Dataset entries:
+-------+
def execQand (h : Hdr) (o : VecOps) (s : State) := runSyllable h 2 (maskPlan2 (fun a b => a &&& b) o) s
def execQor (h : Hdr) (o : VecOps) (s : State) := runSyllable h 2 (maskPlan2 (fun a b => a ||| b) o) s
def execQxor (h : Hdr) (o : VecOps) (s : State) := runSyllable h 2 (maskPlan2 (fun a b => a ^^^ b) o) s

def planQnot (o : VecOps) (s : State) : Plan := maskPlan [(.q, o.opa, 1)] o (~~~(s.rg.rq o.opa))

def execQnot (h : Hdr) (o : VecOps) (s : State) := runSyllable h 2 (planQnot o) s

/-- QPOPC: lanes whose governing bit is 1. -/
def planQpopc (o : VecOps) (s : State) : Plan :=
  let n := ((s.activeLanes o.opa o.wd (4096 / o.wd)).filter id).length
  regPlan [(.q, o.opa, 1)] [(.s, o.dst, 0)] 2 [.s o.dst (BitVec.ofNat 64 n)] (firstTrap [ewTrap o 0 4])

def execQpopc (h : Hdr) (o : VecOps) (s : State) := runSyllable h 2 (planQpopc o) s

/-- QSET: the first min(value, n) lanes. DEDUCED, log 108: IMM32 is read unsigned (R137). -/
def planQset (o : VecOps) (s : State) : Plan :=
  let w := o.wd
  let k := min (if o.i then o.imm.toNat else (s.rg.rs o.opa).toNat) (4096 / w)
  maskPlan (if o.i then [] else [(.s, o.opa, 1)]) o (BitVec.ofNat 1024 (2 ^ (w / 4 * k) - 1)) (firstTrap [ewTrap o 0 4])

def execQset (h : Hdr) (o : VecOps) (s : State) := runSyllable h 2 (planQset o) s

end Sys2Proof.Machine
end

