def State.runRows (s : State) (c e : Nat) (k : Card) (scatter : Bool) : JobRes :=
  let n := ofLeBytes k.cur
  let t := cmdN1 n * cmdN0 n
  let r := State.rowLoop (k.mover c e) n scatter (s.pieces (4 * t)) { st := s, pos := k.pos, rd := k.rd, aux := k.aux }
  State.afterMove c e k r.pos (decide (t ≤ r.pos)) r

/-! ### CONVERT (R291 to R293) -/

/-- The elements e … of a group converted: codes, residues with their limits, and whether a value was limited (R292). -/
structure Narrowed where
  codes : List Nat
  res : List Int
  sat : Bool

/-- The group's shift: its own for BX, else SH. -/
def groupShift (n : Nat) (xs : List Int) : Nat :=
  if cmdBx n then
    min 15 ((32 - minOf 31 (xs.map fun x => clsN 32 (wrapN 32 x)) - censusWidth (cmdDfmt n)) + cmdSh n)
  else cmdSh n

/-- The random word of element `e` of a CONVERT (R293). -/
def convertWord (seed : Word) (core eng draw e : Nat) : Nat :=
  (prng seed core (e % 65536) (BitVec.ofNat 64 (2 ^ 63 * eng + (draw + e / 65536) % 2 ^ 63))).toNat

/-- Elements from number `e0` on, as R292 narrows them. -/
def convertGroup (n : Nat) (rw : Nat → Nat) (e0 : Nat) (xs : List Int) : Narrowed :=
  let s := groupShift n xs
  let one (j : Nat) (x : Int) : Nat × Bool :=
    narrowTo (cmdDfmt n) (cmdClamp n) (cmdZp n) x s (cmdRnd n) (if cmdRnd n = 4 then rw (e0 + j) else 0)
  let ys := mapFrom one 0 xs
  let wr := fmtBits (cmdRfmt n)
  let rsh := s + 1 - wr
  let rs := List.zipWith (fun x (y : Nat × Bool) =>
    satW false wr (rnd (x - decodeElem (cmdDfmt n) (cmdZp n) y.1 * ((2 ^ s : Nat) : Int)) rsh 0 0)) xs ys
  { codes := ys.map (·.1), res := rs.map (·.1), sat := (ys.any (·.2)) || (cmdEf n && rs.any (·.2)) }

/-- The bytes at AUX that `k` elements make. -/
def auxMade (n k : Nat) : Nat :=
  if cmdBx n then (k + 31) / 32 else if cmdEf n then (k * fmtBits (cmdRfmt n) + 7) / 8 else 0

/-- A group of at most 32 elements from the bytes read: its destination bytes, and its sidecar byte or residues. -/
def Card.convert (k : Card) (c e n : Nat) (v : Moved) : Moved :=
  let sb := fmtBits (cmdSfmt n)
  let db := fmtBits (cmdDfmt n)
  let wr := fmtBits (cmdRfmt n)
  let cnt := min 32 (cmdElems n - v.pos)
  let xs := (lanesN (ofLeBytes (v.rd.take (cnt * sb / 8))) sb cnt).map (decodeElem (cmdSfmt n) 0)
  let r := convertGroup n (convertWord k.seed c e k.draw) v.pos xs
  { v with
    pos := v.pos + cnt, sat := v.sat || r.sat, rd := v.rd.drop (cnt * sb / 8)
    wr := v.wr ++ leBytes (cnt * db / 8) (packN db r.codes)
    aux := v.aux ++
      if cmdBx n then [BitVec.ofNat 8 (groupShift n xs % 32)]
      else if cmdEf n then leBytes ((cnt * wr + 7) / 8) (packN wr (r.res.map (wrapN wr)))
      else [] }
+-------+
• _What the task asks_
From the start of the data to the line that holds "def execQnot (h", retype each line exactly, with both ends included.

• _Task solution_
def execQand (h : Hdr) (o : VecOps) (s : State) := runSyllable h 2 (maskPlan2 (fun a b => a &&& b) o) s
def execQor (h : Hdr) (o : VecOps) (s : State) := runSyllable h 2 (maskPlan2 (fun a b => a ||| b) o) s
def execQxor (h : Hdr) (o : VecOps) (s : State) := runSyllable h 2 (maskPlan2 (fun a b => a ^^^ b) o) s

def planQnot (o : VecOps) (s : State) : Plan := maskPlan [(.q, o.opa, 1)] o (~~~(s.rg.rq o.opa))

def execQnot (h : Hdr) (o : VecOps) (s : State) := runSyllable h 2 (planQnot o) s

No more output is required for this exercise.